◆ Work item
Only the lines below starting at the one containing "(r.h 32 ≤ 4095 → exec" and ending at the one containing "exec (.shpRead c" belong in the answer, each copied exactly.
== Segment start ==
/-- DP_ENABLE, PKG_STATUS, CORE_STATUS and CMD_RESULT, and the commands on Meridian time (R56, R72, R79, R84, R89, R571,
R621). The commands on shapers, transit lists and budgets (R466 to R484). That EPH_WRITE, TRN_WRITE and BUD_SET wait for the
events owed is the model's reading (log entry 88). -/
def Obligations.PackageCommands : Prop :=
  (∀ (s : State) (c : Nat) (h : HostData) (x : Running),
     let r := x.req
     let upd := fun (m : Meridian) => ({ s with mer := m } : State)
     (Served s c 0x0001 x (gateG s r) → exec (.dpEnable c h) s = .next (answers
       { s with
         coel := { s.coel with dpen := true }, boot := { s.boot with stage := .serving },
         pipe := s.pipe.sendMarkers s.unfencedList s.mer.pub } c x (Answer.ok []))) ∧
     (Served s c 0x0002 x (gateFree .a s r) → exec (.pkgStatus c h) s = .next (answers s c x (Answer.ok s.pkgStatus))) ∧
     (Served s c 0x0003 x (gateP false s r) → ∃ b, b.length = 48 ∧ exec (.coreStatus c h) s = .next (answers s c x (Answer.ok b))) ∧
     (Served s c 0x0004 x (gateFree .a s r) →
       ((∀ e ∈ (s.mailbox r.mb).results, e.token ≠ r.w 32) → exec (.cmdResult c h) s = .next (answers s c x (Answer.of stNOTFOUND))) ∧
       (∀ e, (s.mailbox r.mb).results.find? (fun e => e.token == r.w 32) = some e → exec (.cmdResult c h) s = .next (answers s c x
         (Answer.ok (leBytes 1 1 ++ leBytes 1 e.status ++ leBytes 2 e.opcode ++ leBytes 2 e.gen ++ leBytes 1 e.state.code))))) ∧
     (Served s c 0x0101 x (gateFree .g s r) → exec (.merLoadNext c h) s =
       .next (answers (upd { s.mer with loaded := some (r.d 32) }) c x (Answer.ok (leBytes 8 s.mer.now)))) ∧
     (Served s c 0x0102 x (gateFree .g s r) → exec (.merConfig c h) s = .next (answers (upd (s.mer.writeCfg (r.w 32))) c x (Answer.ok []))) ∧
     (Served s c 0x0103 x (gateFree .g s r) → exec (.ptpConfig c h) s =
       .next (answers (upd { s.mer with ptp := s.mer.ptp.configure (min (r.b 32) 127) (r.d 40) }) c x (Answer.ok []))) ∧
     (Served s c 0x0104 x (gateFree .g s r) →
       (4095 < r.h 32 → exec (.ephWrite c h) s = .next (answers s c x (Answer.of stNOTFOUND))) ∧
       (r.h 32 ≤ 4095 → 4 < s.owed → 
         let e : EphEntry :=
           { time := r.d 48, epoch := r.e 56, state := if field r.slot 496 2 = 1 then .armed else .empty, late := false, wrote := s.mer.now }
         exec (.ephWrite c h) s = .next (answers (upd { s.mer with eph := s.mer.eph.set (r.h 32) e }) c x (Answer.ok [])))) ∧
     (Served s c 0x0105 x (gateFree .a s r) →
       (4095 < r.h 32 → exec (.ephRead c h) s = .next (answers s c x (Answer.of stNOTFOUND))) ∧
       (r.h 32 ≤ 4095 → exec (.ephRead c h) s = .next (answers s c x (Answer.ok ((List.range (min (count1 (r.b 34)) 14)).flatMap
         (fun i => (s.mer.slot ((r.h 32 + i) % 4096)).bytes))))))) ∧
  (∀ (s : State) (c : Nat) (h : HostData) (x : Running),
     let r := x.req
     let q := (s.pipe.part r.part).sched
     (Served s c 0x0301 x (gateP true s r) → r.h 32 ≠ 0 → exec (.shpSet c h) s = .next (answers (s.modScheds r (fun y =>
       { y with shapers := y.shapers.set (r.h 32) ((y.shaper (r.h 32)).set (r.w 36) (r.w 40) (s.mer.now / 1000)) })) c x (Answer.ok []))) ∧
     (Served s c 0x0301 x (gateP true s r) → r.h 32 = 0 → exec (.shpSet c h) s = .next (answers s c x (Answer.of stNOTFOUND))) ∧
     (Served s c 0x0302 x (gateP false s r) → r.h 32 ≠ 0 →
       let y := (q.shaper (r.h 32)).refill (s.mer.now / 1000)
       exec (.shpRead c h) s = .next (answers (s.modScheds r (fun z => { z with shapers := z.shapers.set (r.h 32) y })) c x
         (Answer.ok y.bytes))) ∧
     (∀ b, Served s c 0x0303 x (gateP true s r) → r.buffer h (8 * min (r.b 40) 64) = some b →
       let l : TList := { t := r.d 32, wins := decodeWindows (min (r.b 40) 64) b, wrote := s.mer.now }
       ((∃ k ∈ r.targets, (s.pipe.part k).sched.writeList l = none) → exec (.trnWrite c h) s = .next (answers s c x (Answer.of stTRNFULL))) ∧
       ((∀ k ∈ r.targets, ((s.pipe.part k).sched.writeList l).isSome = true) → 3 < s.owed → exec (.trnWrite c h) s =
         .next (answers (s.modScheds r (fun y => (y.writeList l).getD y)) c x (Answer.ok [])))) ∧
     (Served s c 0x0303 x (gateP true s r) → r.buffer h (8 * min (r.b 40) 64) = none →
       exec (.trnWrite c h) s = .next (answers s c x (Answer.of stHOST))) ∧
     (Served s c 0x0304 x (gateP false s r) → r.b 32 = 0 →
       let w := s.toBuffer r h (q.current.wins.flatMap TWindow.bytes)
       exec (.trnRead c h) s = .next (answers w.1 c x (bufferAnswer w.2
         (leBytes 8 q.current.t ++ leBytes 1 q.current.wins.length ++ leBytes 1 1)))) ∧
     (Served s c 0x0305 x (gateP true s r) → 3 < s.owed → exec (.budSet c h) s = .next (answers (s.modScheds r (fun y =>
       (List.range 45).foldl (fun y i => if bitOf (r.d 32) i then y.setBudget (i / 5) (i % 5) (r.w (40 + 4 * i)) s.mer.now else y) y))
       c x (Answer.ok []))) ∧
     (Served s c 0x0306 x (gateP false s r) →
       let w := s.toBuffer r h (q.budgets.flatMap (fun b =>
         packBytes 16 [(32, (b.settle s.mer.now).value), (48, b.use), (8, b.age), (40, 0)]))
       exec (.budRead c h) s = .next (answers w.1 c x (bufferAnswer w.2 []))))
== Segment end ==
◆ Output for this task
       (r.h 32 ≤ 4095 → exec (.ephRead c h) s = .next (answers s c x (Answer.ok ((List.range (min (count1 (r.b 34)) 14)).flatMap
         (fun i => (s.mer.slot ((r.h 32 + i) % 4096)).bytes))))))) ∧
  (∀ (s : State) (c : Nat) (h : HostData) (x : Running),
     let r := x.req
     let q := (s.pipe.part r.part).sched
     (Served s c 0x0301 x (gateP true s r) → r.h 32 ≠ 0 → exec (.shpSet c h) s = .next (answers (s.modScheds r (fun y =>
       { y with shapers := y.shapers.set (r.h 32) ((y.shaper (r.h 32)).set (r.w 36) (r.w 40) (s.mer.now / 1000)) })) c x (Answer.ok []))) ∧
     (Served s c 0x0301 x (gateP true s r) → r.h 32 = 0 → exec (.shpSet c h) s = .next (answers s c x (Answer.of stNOTFOUND))) ∧
     (Served s c 0x0302 x (gateP false s r) → r.h 32 ≠ 0 →
       let y := (q.shaper (r.h 32)).refill (s.mer.now / 1000)
       exec (.shpRead c h) s = .next (answers (s.modScheds r (fun z => { z with shapers := z.shapers.set (r.h 32) y })) c x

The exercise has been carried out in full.